## Your assignment
Beginning at the first line of the data, print each line exactly, stopping after the line that contains "high | highZ".

## Records for this task
※ ※ ※
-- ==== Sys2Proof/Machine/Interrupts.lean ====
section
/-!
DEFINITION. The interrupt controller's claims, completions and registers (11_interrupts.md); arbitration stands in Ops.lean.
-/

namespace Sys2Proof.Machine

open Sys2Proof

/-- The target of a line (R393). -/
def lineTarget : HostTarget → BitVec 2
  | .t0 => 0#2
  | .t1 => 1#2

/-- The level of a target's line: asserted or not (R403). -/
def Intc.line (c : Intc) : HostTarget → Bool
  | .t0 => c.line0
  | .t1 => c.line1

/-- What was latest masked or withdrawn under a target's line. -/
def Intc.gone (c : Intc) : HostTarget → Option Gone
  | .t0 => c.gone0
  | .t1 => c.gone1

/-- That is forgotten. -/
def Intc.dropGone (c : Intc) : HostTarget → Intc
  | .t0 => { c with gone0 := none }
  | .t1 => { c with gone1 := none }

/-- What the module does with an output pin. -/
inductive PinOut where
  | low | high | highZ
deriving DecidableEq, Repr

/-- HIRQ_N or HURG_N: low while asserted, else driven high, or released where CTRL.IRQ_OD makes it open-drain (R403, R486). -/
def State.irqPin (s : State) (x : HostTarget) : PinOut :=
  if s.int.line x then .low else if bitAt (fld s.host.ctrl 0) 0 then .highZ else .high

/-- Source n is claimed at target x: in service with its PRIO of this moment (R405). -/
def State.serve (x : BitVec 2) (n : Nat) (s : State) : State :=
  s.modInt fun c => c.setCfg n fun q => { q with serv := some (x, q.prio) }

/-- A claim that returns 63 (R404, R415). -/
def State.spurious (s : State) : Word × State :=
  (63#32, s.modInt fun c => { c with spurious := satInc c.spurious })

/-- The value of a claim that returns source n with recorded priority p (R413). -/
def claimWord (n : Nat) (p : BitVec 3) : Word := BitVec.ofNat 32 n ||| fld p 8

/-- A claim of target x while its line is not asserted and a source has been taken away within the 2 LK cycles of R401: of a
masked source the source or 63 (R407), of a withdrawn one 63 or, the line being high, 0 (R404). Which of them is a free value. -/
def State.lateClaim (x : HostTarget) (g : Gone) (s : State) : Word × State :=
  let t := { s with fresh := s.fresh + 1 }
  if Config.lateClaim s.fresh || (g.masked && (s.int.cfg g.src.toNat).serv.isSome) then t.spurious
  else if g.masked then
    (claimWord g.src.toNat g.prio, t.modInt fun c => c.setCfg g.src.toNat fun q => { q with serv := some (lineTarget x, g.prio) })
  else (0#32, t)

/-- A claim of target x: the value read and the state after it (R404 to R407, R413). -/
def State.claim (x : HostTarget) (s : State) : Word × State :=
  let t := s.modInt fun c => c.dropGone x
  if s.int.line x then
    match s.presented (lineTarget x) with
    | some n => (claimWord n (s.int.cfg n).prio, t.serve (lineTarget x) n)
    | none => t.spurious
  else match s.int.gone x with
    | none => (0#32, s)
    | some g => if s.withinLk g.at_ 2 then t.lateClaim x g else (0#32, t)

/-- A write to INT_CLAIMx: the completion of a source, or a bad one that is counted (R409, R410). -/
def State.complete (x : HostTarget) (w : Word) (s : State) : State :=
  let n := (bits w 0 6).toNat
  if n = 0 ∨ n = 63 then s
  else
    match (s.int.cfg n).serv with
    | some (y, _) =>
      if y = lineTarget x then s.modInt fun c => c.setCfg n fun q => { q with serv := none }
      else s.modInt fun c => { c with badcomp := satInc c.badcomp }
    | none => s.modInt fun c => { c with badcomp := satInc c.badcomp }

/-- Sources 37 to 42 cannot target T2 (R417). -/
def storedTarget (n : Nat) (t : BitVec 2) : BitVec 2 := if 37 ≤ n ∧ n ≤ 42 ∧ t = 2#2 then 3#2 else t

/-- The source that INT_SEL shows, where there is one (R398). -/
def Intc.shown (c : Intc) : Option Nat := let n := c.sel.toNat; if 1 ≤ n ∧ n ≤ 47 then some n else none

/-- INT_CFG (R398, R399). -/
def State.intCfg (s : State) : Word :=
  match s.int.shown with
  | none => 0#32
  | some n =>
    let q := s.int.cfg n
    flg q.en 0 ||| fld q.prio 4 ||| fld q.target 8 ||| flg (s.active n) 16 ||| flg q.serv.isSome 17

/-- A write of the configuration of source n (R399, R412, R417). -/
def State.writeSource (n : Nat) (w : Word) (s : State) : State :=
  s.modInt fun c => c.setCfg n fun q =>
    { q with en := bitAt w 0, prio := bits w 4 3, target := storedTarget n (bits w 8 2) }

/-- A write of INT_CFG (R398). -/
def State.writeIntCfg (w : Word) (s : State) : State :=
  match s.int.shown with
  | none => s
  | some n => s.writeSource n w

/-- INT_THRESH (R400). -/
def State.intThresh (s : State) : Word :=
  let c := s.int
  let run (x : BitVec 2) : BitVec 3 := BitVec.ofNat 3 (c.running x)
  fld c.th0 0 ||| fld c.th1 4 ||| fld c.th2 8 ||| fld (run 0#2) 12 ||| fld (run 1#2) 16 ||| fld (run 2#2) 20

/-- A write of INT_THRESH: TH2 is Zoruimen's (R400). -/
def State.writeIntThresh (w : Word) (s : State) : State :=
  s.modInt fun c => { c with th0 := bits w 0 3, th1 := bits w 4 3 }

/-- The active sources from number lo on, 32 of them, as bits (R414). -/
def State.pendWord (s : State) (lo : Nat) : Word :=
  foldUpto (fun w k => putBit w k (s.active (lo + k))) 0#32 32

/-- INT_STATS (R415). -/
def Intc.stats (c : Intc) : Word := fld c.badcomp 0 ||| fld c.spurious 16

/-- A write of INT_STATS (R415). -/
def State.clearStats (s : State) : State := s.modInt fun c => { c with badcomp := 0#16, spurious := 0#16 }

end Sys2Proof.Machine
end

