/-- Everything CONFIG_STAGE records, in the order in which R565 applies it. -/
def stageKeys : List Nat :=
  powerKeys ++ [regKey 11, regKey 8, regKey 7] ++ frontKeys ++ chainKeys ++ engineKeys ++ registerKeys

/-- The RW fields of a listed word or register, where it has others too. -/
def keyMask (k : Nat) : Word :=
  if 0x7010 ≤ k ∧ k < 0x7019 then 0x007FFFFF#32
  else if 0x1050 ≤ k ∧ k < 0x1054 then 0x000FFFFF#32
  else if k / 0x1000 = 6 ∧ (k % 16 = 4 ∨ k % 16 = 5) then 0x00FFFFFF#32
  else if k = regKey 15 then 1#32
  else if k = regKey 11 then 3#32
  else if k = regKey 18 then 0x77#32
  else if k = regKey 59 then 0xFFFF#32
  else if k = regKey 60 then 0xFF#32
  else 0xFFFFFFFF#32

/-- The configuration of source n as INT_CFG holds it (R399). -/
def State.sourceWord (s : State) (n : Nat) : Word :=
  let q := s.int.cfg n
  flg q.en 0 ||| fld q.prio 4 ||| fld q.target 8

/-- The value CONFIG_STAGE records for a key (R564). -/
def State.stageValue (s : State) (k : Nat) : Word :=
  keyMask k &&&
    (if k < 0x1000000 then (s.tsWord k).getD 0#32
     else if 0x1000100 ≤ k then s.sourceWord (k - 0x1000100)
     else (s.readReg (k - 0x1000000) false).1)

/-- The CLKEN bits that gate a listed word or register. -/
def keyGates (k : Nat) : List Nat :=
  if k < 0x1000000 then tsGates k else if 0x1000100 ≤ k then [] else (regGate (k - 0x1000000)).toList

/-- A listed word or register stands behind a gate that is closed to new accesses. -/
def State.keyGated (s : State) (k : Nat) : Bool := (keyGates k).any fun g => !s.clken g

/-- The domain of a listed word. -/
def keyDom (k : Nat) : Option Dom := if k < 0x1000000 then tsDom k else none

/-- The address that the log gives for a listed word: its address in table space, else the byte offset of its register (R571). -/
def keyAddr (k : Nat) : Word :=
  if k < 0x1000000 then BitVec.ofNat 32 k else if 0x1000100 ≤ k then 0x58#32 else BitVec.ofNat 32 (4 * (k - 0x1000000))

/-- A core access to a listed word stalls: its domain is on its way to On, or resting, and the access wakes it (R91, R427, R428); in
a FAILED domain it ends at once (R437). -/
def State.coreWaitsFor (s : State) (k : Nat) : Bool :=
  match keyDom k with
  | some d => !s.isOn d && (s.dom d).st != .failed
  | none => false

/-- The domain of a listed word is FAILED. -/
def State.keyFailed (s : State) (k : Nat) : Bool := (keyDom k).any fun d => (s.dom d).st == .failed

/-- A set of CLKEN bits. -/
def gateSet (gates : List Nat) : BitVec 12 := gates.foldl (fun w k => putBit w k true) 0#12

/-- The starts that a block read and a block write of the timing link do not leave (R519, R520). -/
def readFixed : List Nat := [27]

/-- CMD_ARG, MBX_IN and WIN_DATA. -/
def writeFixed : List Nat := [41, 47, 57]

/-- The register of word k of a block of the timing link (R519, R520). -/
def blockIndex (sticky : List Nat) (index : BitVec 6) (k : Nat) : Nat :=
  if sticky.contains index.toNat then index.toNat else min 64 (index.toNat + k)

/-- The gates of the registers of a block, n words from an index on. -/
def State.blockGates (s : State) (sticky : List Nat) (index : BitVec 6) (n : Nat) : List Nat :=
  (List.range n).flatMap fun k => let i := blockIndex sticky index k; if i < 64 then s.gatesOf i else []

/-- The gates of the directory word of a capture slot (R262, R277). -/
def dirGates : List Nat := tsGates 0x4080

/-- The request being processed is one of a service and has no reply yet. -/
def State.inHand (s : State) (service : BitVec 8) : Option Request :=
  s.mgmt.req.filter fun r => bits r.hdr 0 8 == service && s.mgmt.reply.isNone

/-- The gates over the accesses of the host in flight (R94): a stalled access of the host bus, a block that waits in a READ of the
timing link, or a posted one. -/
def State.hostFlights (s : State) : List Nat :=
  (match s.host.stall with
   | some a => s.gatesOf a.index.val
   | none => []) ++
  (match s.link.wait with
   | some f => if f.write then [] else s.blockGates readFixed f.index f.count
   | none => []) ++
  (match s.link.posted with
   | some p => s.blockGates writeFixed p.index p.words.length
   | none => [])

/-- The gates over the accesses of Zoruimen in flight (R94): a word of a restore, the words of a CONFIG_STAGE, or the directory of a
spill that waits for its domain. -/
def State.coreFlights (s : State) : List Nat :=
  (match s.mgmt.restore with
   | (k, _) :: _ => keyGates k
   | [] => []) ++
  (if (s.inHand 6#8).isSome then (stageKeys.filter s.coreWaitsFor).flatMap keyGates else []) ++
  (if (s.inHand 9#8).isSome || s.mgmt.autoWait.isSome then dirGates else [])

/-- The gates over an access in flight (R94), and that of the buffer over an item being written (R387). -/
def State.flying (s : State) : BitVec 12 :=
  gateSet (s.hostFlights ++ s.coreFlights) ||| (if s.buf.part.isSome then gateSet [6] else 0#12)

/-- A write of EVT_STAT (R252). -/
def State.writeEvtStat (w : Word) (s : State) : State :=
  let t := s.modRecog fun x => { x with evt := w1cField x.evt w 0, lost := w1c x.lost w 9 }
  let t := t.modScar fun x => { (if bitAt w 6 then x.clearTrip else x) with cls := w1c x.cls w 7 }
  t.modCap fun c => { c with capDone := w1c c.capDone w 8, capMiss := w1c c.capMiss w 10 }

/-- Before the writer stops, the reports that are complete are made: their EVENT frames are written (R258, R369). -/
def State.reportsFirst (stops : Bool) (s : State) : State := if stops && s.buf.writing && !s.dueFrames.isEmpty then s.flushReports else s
※ ※ ※
## Output of the exercise
-- ==== Sys2Proof/Machine/Interrupts.lean ====
section
/-!
DEFINITION. The interrupt controller's claims, completions and registers (11_interrupts.md); arbitration stands in Ops.lean.
-/

namespace Sys2Proof.Machine

open Sys2Proof

/-- The target of a line (R393). -/
def lineTarget : HostTarget → BitVec 2
  | .t0 => 0#2
  | .t1 => 1#2

/-- The level of a target's line: asserted or not (R403). -/
def Intc.line (c : Intc) : HostTarget → Bool
  | .t0 => c.line0
  | .t1 => c.line1

/-- What was latest masked or withdrawn under a target's line. -/
def Intc.gone (c : Intc) : HostTarget → Option Gone
  | .t0 => c.gone0
  | .t1 => c.gone1

/-- That is forgotten. -/
def Intc.dropGone (c : Intc) : HostTarget → Intc
  | .t0 => { c with gone0 := none }
  | .t1 => { c with gone1 := none }

/-- What the module does with an output pin. -/
inductive PinOut where
  | low | high | highZ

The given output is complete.